Jetter, you can also pilosophise with beer, sometimes even better and deeper. There is no contradiction there. 6chac, congratulations on your system. Which CD's do you refer to, which can really do this? Very curious... Cheers,
Hello Detlof, thanks, quite a few, but just to name one, the CD is Telarc/Mozart Requiem. That same CD was dull, opague, compress on my old system which I'd sold in 1992. Check my answers in other treads.

Regards

ISTT
Jetter, I wrote that when I was drunk! Sincerest apologies. I regret every word, just ignore it. Oh my God, what will happen to us if we read such things!!

Pass another cold one...
Asa, I've read with interest both of your treatises. You sound like an old friend of mine, a Professor of Philosophy. I haven't heard such an emotional science versus art lecture since my friend bent my ear over Science's inhumanity in dealing with philosopher Velikovsky and his planetary theory.

I, for one, need to see or hear to believe. I will not rest my beliefs on traditional myths. For instance, I have found, to my satisfaction, the science of evolution triumphs over myth; truck loads of circumstantial evidence supports the seventeenth Earl of Oxford over Shaksper of Stratford, and, thanks to science, today's best of audio selection is better than that of fifty years ago. The scientific method is very important in these matters. However, as an artist, I can also tell you this. Scientists don't know everything. Art is just as important. Nelson Pass knows this too. That is why he continues to simplify his products, knowing customers hear the difference.

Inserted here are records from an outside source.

-- ==== Sys2Proof/Tests/Slice0.lean ====
section
/-!
SUPPORT. Tests. Ill-formed terms that the checks refuse; every constructor's word written out bit by bit from the spec's
encodings; one step of each instruction against 95_test_vectors.md (the vector is named at each); and for every statement
with hypotheses a state and operands that meet them.
-/
namespace Sys2Proof.Tests

open Sys2Proof Sys2Proof.Machine Sys2Proof.Safety

/-! ## Frames and states -/

/-- F20 of 95_test_vectors.md. -/
def f20 : List Byte := [0x5A, 0xA5, 0x00, 0x22, 0x3E, 0x04, 0x20, 0x7B, 0xFF]
/-- F20 as EXTRACT returns it (V-X1). -/
def frame20 : Frame := ⟨0, 0x22, 0x3E, 0x04, 0x20, [], 0xFF7B, 0xFF7B⟩
/-- BAD20 as EXTRACT returns it (V-X11). -/
def frameBad : Frame := ⟨0, 0x22, 0x3E, 0x04, 0x20, [], 0xFE7B, 0xFF7B⟩
/-- F50 as EXTRACT returns it (V-X10). -/
def frame50 : Frame := ⟨2, 0x22, 0x3E, 0x04, 0x50, [0xAB, 0xCD], 0xFDD1, 0xFDD1⟩
/-- The frame of V-D29: index 0x30 under another command. -/
def frameUnknown : Frame := ⟨4, 0x22, 0x3E, 0x05, 0x30, [1, 0, 2, 0], 0xFF63, 0xFF63⟩
/-- The frame of V-D7: five words and an odd byte. -/
def frameStatus : Frame := ⟨11, 0x22, 0x3E, 0x04, 0x30, [1, 0, 2, 0, 3, 0, 4, 0, 5, 0, 0x14], 0xFF3D, 0xFF3D⟩
/-- The fields of V-D7. -/
def fieldsStatus : FieldMap :=
  [(.functionFlags, .u 1), (.remainingCapacityMah, .u 2), (.remainingPercent, .u 3), (.currentA, .fx ⟨4, 2⟩),
    (.voltageV, .fx ⟨5, 2⟩)]
/-- The serial bytes of FIN. -/
def serialBytes : List Byte := [0x33, 0x4A, 0x47, 0x43, 0x41, 0x31, 0x32, 0x33, 0x34, 0x43, 0x30, 0x30, 0x30, 0x31]
/-- The frame of V-D11: eight words. -/
def frameInfo : Frame := ⟨16, 0x22, 0x3E, 0x04, 0x10, serialBytes ++ [0xBC, 0xFA], 0xFAAF, 0xFAAF⟩
/-- The frame of V-D24: two cells and an odd byte. -/
def frameCells : Frame := ⟨5, 0x22, 0x3E, 0x04, 0x40, [0x74, 0x0E, 0x75, 0x0E, 0x74], 0xFDDD, 0xFDDD⟩

/-- Reset, with these bytes buffered. -/
def buffered (b : List Byte) : State := State.reset.setBuf b
/-- Reset, with this Snapshot. -/
def holding (m : FieldMap) (e : Option CkPair) : State := State.reset.setSnap m e
/-- What stands on the result ports after one instruction. -/
def resultsOf (i : Instr) (s : State) : Option (List Result) :=
  match exec i s with
  | .next t => some t.results
  | _ => none
/-- `BUF` after one instruction. -/
def bufAfter (i : Instr) (s : State) : Option (List Byte) :=
  match exec i s with
  | .next t => some t.buf
  | _ => none
/-- The Snapshot after one instruction. -/
def snapAfter (i : Instr) (s : State) : Option (FieldMap × Option CkPair) :=
  match exec i s with
  | .next t => some (t.snapFields, t.snapErr)
  | _ => none

/-- A payload as long as the length byte can say, and one byte more. -/
def payload255 : List Byte := List.replicate 255 0
def payload256 : List Byte := List.replicate 256 0

theorem payload255_length : payload255.length = 255 := List.length_replicate ..
theorem payload256_length : payload256.length = 256 := List.length_replicate ..

/-! ## Ill-formed terms -/

theorem test_wf_short_checksum_input : (Instr.ckCompute [0x5A, 0xA5, 0x00]).wf = false := by decide
theorem test_wf_short_verify_input : (Instr.ckVerify []).wf = false := by decide
/-- V-D35: two bytes announced, one there. -/
theorem test_wf_frame_length : (Instr.decode ⟨2, 0x22, 0x3E, 0x04, 0x20, [0xAB], 0, 0xFECE⟩).wf = false := by decide
/-- A computed checksum that is not the Checksum Unit's (D6). -/
theorem test_wf_frame_checksum : (Instr.decode ⟨0, 0x22, 0x3E, 0x04, 0x20, [], 0xFE7B, 0xFE7B⟩).wf = false := by decide
/-- V-E8. -/
theorem test_wf_long_payload : (Instr.encGen 0 0 0 0 payload256).wf = false := by
  simp [Instr.wf, payloadFits, payload256_length]
theorem test_wf_long_frame : (Instr.frame 0 0 0 0 payload256 0).wf = false := by
  simp [Instr.wf, payloadFits, payload256_length]
theorem test_wf_long_arm_payload : (Instr.decInfo 0 0 payload256).wf = false := by
  simp [Instr.wf, payloadFits, payload256_length]
/-- A frame whose checksum is right is no bad frame. -/
theorem test_wf_badck_of_good_frame : (Instr.decBadck 0x22 0x3E 0x04 0x20 0xFF7B []).wf = false := by decide
/-- A known key is not unknown (R157). -/
theorem test_wf_unknown_of_known_key : (Instr.decUnknown 0x22 0x3E 0x04 0x30 []).wf = false := by decide
/-- A flag that does not compare the checksums (R121). -/
theorem test_wf_record_flag : recordWf ⟨true, frameBad, []⟩ = false := by decide
/-- A failed record with a field (R26). -/
theorem test_wf_record_failed_with_fields : recordWf ⟨false, frameBad, [(.healthPercent, .u 98)]⟩ = false := by decide
/-- R172's example: a good record with one field, under a key whose arm gives none, is admitted (assumption log 26). -/
theorem test_wf_record_hand_made : recordWf ⟨true, frame20, [(.voltageV, .fx ⟨3900, 2⟩)]⟩ = true := by decide
/-- A key twice, and keys out of order. -/
theorem test_wf_record_keys :
    fieldMapCanonical [(.healthPercent, .u 98), (.healthPercent, .u 97)] = false ∧
      fieldMapCanonical [(.healthPercent, .u 98), (.functionFlags, .u 1)] = false := by decide
/-- A value of another variant (R124). -/
theorem test_wf_record_variant : valueFits .healthPercent (.s 98) = false := by decide
/-- Temperatures from -20 to 235 (R73). -/
theorem test_wf_temperature_range :
    valueFits .temp1C (.s (-21)) = false ∧ valueFits .temp1C (.s 236) = false ∧ valueFits .temp2C (.s 235) = true := by
  decide
/-- The absent mark is no cell voltage, and there is no eleventh cell (R150, R151). -/
theorem test_wf_cell_values :
    valueFits .cells (.cells [(1, ⟨65535, 3⟩)]) = false ∧ valueFits .cells (.cells [(11, ⟨1000, 3⟩)]) = false ∧
      valueFits .cells (.cells [(10, ⟨65534, 3⟩)]) = true := by decide

/-! ## Words written out from the spec's encodings -/

/-- R79, op 0x0; the operand is the one byte 0x5A. -/
theorem test_decode_feed : decode [0, 0b0000, 1, 0b01011010, 0] = .ok (.feed [0x5A], []) := by decide
/-- R79, op 0x1. -/
theorem test_decode_extract : decode [0, 0b0001] = .ok (.extract, []) := by decide
/-- R79, op 0x2, with V-C12's operand. -/
theorem test_decode_ckCompute : decode [0, 0b0010, 0x00, 0x00, 0xFF, 0xFF, 0] = .ok (.ckCompute [0, 0, 0xFF, 0xFF], []) := by
  decide
/-- R79, op 0x3. -/
theorem test_decode_ckVerify : decode [0, 0b0011, 0x5A, 0xA5, 0xFF, 0xFF, 0] = .ok (.ckVerify [0x5A, 0xA5, 0xFF, 0xFF], []) := by
  decide
/-- R79, op 0x4, of F20's frame. -/
theorem test_decode_decode : decode [0, 0b0100, 0x22, 0x3E, 0x04, 0x20, 0x7B, 0xFF, 0] = .ok (.decode frame20, []) := by decide
/-- R79, op 0x5 to 0x7. -/
theorem test_decode_encInfo : decode [0, 0b0101] = .ok (.encInfo, []) := by decide
theorem test_decode_encStatus : decode [0, 0b0110] = .ok (.encStatus, []) := by decide
theorem test_decode_encCells : decode [0, 0b0111] = .ok (.encCells, []) := by decide
/-- R79, op 0x8, with V-E1's operands. -/
theorem test_decode_encGen :
    decode [0, 0b1000, 0x3E, 0x22, 0x01, 0x10, 1, 0x20, 0] = .ok (.encGen 0x3E 0x22 0x01 0x10 [0x20], []) := by decide
/-- R79, op 0x9, of V-D31's record. -/
theorem test_decode_snapApply :
    decode [0, 0b1001, 0, 0x22, 0x3E, 0x04, 0x20, 0x7B, 0xFE, 0, 0] = .ok (.snapApply ⟨false, frameBad, []⟩, []) := by decide
/-- R79, op 0xA to 0xF. -/
theorem test_decode_snapRead : decode [0, 0b1010] = .ok (.snapRead, []) := by decide
theorem test_decode_reset : decode [0, 0b1011] = .ok (.reset, []) := by decide
theorem test_decode_reservedC : decode [0, 0b1100] = .ok (.reservedC, []) := by decide
theorem test_decode_reservedD : decode [0, 0b1101] = .ok (.reservedD, []) := by decide
theorem test_decode_reservedE : decode [0, 0b1110] = .ok (.reservedE, []) := by decide
theorem test_decode_reservedF : decode [0, 0b1111] = .ok (.reservedF, []) := by decide
/-- R76, gate bit 0: BAD20. -/
theorem test_decode_decBadck :
    decode [1, 0b0, 0x22, 0x3E, 0x04, 0x20, 0x7B, 0xFE, 0] = .ok (.decBadck 0x22 0x3E 0x04 0x20 0xFE7B [], []) := by decide
/-- R76: key 0x0410 = 0000 0100 0001 0000, the low byte (index) first. -/
theorem test_decode_decInfo : decode [2, 0b00010000, 0b00000100, 0x22, 0x3E, 0] = .ok (.decInfo 0x22 0x3E [], []) := by decide
theorem test_decode_decEmpty20 : decode [2, 0b00100000, 0b00000100, 0x22, 0x3E, 0] = .ok (.decEmpty20 0x22 0x3E [], []) := by
  decide
theorem test_decode_decStatus : decode [2, 0b00110000, 0b00000100, 0x22, 0x3E, 0] = .ok (.decStatus 0x22 0x3E [], []) := by
  decide
theorem test_decode_decCells : decode [2, 0b01000000, 0b00000100, 0x22, 0x3E, 0] = .ok (.decCells 0x22 0x3E [], []) := by decide
theorem test_decode_decEmpty50 : decode [2, 0b01010000, 0b00000100, 0x22, 0x3E, 0] = .ok (.decEmpty50 0x22 0x3E [], []) := by
  decide
/-- R76: key 0x1004, the two bytes of 0x0410 exchanged (V-D30). -/
theorem test_decode_decUnknown :
    decode [2, 0b00000100, 0b00010000, 0x22, 0x3E, 0] = .ok (.decUnknown 0x22 0x3E 0x10 0x04 [], []) := by decide
/-- R60, bit by bit: F50. -/
theorem test_decode_frame :
    decode [3, 0b01011010, 0b10100101, 0b00000010, 0b00100010, 0b00111110, 0b00000100, 0b01010000, 0b10101011, 0b11001101,
      0b11010001, 0b11111101] = .ok (.frame 0x22 0x3E 0x04 0x50 [0xAB, 0xCD] 0xFDD1, []) := by decide
/-- R80, bit by bit: the request of R164's example. -/
theorem test_decode_reqframe :
    decode [4, 0b01011010, 0b10100101, 0b00000001, 0b00111110, 0b00100010, 0b00000001, 0b00010000, 0b00100000, 0b01101101,
      0b11111111] = .ok (.reqframe 0x3E 0x22 0x01 0x10 0x20, []) := by decide
/-- R82, in the order it lists them. -/
theorem test_decode_drain : decode [5, 0] = .ok (.drain, []) := by decide
theorem test_decode_pump : decode [5, 1, 1, 0x5A, 0] = .ok (.pump [0x5A], []) := by decide
theorem test_decode_poll : decode [5, 2] = .ok (.poll, []) := by decide

/-- What is no invocation is rejected by name. -/
theorem test_decode_rejects :
    decode [] = .error .truncated ∧ decode [6] = .error (.unknownFormat 6) ∧ decode [0, 0x10] = .error (.codeTooWide 0x10) ∧
    decode [1, 1] = .error .gatePassed ∧ decode [5, 3] = .error (.unknownPseudo 3) ∧
    decode [0, 0, 2, 0] = .error (.badFlag 2) ∧
    decode [3, 0xA5, 0x5A, 0, 0, 0, 0, 0, 0, 0] = .error .badMarker ∧
    decode [4, 0x5A, 0xA5, 0, 0, 0, 0, 0, 0, 0, 0] = .error .badLength ∧
    decode [4, 0x5A, 0xA5, 1, 0, 0, 0, 0, 0, 0, 0] = .error .badChecksum ∧
    decode [1, 0, 0x22, 0x3E, 0x04, 0x20, 0x7B, 0xFF, 0] = .error .illFormed := by decide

Like you, I have heard the Pass sound a little dry, nothing like Krell, but definitely supplanted in the ss clade. I expected better. After rolling some cd player tubes, finding Mullard was musical, but veiling, Phillips flat and dull, etc. I settled on a half century old Sylvania set. Gone is any hint of dryness. Now the delivery is sweet, dynamic, sensory airy, and with great body. I had to stop and think about all this for a while, because I just listen to the music these days.

When it comes to reproduced music, I just trust my ear/brain. I wouldn't be carrying on this discussion if I hadn't had a gestalt audiophile experience one day. I had walked into a audio listening room in an old brick store and office building. I had been there before where I listened to the best audio equipment of the day. This day was different. Keith Yates (check out his site) the proprietor of the shop was nowhere to be seen. As I entered, I became aware of someone, distinctly in a room somewhere, playing a piano. What appeared to be great room dividers were sitting in Keith's marvelous room. After some investigating, I came to the conclusion the big dividers were not the source of the piano playing. How could they be? I was hearing and thinking a real performance in a real place. Resuming my search through the building for the person playing, I finally stumbled on the answer. This utterly convincing image was a mirage. A first rate vinyl assemblage played no small part in this aural triumph. The amp, surprise, was an early model Levinson, probably no. 20s. The real magic of the day lay in the Apogee Scintilla full range ribbon speakers.

I have been chasing that experience ever since, with no small matter of success. I think I am lucky to have heard such convincing trickery.

Sorry about the off topic stuff.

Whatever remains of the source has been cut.